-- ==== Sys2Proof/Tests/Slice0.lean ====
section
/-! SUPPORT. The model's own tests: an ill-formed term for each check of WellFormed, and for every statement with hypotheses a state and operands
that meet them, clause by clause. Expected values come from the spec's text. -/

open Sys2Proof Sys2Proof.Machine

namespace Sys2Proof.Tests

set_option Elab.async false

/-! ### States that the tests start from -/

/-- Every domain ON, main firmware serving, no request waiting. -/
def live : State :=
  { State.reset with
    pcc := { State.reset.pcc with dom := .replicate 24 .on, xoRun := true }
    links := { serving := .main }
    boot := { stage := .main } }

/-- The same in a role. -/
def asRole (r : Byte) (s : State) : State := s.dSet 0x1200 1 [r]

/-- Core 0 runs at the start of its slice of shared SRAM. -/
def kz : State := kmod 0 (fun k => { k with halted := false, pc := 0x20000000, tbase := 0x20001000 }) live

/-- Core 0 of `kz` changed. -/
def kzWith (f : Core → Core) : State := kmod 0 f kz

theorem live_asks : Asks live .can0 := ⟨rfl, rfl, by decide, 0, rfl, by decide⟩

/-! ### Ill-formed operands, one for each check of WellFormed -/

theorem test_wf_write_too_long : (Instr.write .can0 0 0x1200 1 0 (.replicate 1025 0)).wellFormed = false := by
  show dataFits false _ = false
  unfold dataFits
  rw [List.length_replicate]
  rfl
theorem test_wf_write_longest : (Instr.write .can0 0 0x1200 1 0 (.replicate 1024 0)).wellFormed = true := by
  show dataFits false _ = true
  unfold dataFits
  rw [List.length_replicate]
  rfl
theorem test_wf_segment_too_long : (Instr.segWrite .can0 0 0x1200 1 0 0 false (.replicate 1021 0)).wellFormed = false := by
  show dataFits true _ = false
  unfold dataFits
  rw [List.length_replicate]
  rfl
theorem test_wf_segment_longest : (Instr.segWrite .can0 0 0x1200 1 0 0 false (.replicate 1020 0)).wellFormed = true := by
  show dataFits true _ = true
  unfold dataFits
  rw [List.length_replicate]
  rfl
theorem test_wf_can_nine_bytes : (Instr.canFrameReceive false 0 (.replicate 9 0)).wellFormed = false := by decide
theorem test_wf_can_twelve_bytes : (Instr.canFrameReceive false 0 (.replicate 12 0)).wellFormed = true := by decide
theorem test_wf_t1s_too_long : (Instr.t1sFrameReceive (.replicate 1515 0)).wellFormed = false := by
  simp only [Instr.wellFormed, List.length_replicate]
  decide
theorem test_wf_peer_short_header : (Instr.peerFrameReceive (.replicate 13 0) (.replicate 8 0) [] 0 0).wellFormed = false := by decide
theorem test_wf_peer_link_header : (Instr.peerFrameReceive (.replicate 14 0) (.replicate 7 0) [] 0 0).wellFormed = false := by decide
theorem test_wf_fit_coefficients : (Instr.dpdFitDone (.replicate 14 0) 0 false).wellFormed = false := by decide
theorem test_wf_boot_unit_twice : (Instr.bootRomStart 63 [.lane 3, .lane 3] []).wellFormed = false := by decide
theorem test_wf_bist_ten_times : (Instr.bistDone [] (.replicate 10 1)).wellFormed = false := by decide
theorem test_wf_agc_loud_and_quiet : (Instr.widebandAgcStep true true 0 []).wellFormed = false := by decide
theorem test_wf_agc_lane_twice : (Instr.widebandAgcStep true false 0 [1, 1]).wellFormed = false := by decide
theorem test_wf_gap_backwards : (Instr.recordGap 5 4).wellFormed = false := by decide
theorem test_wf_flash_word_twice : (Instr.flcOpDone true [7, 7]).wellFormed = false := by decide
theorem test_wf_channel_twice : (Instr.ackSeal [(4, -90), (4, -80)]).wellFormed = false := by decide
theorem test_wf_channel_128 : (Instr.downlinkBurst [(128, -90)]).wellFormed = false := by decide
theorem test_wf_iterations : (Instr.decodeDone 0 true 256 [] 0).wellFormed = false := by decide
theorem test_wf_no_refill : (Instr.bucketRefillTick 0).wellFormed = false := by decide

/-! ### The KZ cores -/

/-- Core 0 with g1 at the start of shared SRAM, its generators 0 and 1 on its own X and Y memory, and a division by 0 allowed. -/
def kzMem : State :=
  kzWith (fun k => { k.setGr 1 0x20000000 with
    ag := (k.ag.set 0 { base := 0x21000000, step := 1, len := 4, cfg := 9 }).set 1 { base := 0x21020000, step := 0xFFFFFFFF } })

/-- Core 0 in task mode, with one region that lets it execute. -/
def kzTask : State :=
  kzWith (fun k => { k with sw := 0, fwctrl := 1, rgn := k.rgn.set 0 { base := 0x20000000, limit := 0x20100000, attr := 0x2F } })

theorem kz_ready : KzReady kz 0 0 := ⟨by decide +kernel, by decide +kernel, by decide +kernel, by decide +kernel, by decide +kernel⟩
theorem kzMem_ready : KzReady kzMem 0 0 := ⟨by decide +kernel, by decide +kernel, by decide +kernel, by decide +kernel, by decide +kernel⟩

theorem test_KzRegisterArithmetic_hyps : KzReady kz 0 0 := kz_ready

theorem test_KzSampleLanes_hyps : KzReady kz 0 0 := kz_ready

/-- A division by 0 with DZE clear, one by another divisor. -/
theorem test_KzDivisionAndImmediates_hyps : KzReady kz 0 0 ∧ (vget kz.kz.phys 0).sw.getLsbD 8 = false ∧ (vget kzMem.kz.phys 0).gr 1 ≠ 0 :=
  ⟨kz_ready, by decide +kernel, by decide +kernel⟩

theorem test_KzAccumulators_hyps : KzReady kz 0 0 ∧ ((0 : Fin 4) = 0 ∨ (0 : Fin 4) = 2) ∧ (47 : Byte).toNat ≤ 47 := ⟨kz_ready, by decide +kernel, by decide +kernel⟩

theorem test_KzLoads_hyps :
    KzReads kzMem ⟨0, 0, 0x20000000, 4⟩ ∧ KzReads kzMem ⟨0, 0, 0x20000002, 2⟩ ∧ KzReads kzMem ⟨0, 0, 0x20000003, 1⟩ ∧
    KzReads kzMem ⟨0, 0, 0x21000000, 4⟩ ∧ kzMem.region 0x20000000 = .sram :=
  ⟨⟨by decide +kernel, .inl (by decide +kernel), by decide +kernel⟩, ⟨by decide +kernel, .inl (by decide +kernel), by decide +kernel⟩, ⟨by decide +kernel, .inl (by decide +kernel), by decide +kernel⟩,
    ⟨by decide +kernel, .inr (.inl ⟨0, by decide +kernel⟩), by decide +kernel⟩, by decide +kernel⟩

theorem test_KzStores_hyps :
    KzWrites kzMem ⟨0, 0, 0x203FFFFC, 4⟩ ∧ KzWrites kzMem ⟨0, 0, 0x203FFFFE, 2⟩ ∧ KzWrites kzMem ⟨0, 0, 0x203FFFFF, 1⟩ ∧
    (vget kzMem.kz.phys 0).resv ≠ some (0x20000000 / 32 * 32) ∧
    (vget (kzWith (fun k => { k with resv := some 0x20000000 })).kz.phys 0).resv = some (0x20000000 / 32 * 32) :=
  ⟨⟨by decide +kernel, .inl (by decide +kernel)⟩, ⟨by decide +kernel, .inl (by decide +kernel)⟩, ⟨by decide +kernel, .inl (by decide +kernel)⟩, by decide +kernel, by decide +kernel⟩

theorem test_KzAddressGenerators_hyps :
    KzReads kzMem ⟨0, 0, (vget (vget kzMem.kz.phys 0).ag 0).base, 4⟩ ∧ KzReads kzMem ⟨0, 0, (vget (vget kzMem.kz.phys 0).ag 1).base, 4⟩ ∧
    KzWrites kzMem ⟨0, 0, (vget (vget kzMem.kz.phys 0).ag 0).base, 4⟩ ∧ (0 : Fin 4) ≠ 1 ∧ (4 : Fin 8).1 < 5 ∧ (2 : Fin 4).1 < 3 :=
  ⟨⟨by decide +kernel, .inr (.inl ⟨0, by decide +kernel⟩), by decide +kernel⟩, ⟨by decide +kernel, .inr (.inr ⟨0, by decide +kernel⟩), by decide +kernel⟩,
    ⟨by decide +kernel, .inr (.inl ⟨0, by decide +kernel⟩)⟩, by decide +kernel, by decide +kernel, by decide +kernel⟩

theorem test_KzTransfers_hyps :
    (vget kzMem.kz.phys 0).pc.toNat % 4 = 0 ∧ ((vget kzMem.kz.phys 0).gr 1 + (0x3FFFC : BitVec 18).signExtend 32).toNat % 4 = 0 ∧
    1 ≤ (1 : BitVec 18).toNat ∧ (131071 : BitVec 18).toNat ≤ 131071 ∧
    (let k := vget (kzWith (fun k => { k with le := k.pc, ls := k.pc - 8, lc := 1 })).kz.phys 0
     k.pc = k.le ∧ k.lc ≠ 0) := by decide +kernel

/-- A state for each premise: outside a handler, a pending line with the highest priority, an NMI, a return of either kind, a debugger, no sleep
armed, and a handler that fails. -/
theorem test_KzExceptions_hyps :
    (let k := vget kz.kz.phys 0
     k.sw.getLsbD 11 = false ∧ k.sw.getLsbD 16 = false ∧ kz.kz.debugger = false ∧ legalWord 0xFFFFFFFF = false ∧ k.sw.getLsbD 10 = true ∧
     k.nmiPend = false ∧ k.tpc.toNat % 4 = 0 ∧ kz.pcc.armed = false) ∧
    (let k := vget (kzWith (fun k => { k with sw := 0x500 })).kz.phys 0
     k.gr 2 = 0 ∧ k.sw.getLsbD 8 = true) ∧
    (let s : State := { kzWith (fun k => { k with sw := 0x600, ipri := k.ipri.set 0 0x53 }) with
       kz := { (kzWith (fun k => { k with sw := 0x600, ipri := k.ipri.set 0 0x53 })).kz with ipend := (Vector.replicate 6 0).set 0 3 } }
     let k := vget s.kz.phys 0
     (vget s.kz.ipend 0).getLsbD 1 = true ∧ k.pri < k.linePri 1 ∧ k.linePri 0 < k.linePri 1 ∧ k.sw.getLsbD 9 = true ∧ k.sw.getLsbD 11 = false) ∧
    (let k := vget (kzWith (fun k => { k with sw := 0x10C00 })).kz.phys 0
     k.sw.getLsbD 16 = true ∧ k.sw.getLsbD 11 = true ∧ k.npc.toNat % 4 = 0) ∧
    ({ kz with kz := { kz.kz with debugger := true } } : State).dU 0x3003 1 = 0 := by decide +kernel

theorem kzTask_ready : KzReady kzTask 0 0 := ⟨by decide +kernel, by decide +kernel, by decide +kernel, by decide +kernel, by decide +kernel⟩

# # # # # # #

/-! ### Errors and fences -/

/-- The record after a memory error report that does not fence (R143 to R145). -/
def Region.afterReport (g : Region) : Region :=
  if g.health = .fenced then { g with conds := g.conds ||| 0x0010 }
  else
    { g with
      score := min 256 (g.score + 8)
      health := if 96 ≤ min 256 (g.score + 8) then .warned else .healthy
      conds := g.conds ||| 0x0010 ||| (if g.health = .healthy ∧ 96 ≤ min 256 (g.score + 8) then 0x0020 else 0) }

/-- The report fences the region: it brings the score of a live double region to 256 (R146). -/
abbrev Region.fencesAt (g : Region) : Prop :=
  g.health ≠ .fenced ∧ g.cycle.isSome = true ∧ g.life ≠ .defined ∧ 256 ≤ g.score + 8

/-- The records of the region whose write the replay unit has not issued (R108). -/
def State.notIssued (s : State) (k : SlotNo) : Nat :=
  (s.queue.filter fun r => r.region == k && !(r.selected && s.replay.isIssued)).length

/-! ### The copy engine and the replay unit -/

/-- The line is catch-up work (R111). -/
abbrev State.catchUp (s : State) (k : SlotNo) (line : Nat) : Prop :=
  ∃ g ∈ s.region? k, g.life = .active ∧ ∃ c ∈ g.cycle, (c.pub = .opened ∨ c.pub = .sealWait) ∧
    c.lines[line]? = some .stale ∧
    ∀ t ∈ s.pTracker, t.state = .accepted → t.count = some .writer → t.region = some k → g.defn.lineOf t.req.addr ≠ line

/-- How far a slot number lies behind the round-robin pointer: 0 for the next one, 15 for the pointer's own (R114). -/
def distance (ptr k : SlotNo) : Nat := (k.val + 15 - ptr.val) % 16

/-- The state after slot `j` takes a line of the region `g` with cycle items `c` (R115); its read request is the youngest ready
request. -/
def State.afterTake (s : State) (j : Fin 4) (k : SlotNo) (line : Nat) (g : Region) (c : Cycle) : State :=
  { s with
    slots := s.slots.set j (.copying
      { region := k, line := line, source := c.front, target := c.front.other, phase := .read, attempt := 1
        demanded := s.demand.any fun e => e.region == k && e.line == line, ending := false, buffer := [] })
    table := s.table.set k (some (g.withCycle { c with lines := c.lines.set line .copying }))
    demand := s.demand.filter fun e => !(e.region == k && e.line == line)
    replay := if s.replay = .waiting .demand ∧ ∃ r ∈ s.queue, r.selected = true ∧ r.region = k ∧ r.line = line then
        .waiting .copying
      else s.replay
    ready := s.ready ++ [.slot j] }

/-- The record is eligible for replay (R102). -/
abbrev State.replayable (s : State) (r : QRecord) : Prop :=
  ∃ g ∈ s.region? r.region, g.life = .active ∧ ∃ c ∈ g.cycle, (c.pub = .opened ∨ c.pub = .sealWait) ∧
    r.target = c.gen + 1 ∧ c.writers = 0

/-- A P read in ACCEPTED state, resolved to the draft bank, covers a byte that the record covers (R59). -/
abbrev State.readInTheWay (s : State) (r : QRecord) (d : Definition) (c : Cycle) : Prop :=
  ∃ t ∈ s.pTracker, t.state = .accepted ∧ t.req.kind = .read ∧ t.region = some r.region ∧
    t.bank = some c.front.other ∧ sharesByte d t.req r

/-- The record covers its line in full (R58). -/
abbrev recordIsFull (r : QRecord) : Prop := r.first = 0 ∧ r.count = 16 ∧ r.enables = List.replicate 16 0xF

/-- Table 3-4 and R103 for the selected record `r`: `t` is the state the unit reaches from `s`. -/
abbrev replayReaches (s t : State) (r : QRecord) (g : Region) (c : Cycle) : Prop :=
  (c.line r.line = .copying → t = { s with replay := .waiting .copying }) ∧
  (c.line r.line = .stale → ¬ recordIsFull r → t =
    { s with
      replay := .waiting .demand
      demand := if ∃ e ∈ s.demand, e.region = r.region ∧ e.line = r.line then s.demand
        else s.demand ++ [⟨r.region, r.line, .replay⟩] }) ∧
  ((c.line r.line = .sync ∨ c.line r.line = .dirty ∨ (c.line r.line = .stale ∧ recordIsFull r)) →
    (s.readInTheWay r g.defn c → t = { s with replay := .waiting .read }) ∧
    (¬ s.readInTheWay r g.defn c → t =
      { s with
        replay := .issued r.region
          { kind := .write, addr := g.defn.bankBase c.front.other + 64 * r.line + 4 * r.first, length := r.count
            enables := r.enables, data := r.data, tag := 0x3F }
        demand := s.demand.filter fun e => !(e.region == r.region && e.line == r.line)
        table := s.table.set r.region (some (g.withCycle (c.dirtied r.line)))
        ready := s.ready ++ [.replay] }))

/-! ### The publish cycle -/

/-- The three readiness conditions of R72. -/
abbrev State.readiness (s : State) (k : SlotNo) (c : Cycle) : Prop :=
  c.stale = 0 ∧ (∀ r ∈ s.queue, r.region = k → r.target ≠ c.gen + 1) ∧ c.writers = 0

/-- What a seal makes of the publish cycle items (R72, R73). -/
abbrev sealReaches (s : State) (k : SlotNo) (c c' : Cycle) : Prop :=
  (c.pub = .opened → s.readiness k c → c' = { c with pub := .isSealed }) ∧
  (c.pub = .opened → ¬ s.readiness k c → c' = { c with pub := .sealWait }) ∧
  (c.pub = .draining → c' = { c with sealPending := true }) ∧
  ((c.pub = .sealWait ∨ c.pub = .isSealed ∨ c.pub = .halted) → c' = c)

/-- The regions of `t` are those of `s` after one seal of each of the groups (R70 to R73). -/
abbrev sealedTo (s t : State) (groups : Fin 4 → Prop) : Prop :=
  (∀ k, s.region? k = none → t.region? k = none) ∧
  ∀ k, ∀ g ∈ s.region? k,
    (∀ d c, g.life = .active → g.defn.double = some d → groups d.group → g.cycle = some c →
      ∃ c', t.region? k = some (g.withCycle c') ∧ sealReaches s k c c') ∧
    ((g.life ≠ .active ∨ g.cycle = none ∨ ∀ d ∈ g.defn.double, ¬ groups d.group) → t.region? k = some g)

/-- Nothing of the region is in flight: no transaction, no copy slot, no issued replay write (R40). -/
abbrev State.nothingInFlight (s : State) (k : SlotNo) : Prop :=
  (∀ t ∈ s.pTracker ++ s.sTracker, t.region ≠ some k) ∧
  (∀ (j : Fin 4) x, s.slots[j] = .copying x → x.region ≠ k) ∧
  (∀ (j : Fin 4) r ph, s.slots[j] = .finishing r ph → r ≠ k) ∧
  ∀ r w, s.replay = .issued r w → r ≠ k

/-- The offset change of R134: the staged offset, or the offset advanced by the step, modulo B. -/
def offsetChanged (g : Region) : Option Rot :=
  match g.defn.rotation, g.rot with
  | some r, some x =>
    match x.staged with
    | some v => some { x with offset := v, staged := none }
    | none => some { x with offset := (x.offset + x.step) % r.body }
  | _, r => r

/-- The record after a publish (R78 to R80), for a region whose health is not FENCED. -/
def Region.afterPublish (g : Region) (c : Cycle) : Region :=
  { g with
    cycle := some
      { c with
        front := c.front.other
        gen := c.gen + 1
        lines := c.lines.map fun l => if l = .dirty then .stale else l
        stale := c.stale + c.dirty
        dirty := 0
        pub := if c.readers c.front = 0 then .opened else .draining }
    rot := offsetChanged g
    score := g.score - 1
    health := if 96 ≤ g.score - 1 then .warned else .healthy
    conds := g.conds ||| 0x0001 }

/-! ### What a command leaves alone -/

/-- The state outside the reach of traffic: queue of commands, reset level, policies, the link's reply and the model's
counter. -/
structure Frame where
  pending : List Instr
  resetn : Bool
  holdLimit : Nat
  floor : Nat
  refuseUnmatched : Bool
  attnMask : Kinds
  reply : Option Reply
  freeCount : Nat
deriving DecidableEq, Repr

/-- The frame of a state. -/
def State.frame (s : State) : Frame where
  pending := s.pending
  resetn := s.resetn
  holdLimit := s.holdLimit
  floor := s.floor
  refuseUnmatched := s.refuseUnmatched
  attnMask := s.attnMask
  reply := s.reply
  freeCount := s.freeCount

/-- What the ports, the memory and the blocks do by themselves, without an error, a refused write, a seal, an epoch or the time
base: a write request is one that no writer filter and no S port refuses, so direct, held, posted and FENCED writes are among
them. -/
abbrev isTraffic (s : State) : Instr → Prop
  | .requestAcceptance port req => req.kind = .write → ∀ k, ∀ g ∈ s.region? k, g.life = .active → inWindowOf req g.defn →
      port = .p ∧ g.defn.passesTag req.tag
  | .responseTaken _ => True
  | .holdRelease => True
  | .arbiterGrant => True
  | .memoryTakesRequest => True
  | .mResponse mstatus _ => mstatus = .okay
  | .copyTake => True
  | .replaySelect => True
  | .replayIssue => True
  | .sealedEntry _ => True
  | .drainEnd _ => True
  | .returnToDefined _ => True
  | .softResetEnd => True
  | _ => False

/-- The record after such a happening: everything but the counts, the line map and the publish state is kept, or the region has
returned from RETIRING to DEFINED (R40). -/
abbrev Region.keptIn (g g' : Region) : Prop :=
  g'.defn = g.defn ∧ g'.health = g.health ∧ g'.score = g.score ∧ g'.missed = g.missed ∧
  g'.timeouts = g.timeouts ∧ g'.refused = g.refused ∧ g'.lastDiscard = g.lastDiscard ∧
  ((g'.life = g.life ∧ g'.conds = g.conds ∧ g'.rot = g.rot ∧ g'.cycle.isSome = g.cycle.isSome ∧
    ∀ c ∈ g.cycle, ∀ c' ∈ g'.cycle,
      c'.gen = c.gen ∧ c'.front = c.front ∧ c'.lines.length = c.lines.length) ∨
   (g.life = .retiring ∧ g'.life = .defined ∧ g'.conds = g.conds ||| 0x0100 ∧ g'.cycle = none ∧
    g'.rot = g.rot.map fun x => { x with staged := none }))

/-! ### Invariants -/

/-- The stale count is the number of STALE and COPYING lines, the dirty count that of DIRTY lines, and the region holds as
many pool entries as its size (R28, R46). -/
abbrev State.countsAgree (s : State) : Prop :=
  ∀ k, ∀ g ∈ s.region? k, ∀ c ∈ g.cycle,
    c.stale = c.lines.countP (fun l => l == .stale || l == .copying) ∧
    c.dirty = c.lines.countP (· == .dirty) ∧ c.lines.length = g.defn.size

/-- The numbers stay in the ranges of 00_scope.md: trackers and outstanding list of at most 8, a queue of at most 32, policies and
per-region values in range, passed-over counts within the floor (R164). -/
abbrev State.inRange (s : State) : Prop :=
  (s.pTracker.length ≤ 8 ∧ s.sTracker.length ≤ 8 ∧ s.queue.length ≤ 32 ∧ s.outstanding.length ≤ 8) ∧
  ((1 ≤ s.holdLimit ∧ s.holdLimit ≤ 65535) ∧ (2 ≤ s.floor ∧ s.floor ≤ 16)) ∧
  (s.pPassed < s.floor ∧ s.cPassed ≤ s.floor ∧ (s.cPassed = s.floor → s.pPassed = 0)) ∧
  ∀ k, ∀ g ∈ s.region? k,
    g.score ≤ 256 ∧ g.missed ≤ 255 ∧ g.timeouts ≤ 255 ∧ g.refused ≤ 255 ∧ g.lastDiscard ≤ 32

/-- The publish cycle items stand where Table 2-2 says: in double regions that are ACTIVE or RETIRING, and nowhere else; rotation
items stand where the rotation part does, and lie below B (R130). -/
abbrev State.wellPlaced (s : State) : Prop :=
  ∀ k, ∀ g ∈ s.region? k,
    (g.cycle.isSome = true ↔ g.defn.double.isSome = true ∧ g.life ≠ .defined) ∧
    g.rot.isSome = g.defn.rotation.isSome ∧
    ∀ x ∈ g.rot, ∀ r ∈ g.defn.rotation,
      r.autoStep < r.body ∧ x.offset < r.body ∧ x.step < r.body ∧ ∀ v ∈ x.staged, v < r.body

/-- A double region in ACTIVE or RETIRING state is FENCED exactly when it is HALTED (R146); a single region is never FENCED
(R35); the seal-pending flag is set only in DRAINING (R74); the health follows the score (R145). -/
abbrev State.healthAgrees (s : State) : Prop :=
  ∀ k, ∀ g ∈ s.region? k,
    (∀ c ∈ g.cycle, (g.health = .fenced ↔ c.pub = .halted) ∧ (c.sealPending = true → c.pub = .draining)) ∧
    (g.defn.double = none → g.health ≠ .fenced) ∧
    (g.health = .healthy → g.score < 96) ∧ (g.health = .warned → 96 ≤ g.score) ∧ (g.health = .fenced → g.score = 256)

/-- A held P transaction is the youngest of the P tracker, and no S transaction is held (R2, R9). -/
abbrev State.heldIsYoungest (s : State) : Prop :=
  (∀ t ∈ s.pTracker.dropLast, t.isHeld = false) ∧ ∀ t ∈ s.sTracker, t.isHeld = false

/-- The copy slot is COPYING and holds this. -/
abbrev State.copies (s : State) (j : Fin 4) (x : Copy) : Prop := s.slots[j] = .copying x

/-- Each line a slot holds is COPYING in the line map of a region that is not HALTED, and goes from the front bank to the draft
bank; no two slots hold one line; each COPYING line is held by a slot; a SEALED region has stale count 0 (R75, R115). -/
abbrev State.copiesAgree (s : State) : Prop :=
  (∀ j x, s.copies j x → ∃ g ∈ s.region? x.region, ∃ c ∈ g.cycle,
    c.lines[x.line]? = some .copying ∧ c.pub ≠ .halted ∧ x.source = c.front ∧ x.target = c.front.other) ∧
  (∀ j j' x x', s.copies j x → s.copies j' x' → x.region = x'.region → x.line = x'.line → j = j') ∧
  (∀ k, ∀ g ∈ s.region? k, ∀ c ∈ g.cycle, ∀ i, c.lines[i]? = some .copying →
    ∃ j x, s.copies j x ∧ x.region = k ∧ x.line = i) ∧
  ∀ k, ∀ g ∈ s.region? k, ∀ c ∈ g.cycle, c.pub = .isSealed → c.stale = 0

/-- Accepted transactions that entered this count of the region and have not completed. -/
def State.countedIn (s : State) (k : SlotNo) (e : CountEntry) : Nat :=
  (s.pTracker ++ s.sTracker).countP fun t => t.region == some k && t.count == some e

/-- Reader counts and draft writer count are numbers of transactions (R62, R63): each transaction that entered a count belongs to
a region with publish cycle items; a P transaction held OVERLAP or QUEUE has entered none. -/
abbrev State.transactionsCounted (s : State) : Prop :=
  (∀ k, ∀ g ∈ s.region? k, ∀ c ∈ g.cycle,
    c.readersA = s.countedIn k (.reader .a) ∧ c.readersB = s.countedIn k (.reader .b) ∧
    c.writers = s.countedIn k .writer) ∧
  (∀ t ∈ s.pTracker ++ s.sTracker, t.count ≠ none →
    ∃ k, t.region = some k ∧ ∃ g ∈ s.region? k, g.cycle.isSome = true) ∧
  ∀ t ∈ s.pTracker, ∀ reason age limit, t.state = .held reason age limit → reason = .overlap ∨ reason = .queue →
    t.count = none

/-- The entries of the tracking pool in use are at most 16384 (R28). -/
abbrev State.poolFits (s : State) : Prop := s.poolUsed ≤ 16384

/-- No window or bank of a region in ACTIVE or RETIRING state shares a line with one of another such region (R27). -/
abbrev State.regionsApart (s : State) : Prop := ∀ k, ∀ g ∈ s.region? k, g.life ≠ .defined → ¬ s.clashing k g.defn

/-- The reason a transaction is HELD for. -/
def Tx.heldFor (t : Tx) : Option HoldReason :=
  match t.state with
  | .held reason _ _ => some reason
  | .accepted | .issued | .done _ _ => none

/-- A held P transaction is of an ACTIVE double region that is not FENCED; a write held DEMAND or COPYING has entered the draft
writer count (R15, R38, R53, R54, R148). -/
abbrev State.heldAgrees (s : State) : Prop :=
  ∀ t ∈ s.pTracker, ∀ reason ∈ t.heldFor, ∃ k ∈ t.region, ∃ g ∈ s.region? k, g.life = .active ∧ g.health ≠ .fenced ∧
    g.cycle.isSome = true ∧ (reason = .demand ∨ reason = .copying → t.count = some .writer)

# # # # # # #

About this task: In the entries above, find the line with "r.autoStep < r.body" and the line with "is never FENCED", then set down exactly those two and every line between them, nothing else.

Result of this task:
      r.autoStep < r.body ∧ x.offset < r.body ∧ x.step < r.body ∧ ∀ v ∈ x.staged, v < r.body

/-- A double region in ACTIVE or RETIRING state is FENCED exactly when it is HALTED (R146); a single region is never FENCED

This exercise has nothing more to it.